### Exercise prompt
Scan the data below for lines holding the word "with", and copy each line found.

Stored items
-- ==== Sys2Proof/WellFormed.lean ====
section
/-! DEFINITION. Which instructions some command word stands for: those whose field operand has a class the opcode admits
(30_encoding.md R73). Every other operand check of the encoding is in the types of `Instr`: a field is one of the 18
(f ≤ 17), an immediate has 16 bits, SETB's operand is one bit. -/

namespace Sys2Proof

/-- The field operand of an instruction with the classes it admits (R73); none where the command takes no field. -/
def Instr.operand : Instr → Option (Field × List FieldClass)
  | .nop => none
  | .decode => none
  | .hexdec => none
  | .encode => none
  | .newfs => none
  | .ldf f _ => some (f, FieldClass.any)
  | .setf f _ => some (f, FieldClass.any)
  | .rdf f => some (f, FieldClass.any)
  | .lumset f => some (f, FieldClass.lumOnly)
  | .lumget f => some (f, FieldClass.lumOnly)
  | .setl f => some (f, FieldClass.labelled)
  | .getl f => some (f, FieldClass.labelled)
  | .enuml f _ => some (f, FieldClass.labelled)
  | .setb f _ => some (f, FieldClass.boolOnly)
  | .getb f => some (f, FieldClass.boolOnly)
  | .setp => none

/-- R73: the class of the field operand is one the opcode admits. -/
def Instr.wf (i : Instr) : Bool :=
  match i.operand with
  | none => true
  | some (f, classes) => classes.contains f.cls

end Sys2Proof
end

### Task response
/-- The field operand of an instruction with the classes it admits (R73); none where the command takes no field. -/
  match i.operand with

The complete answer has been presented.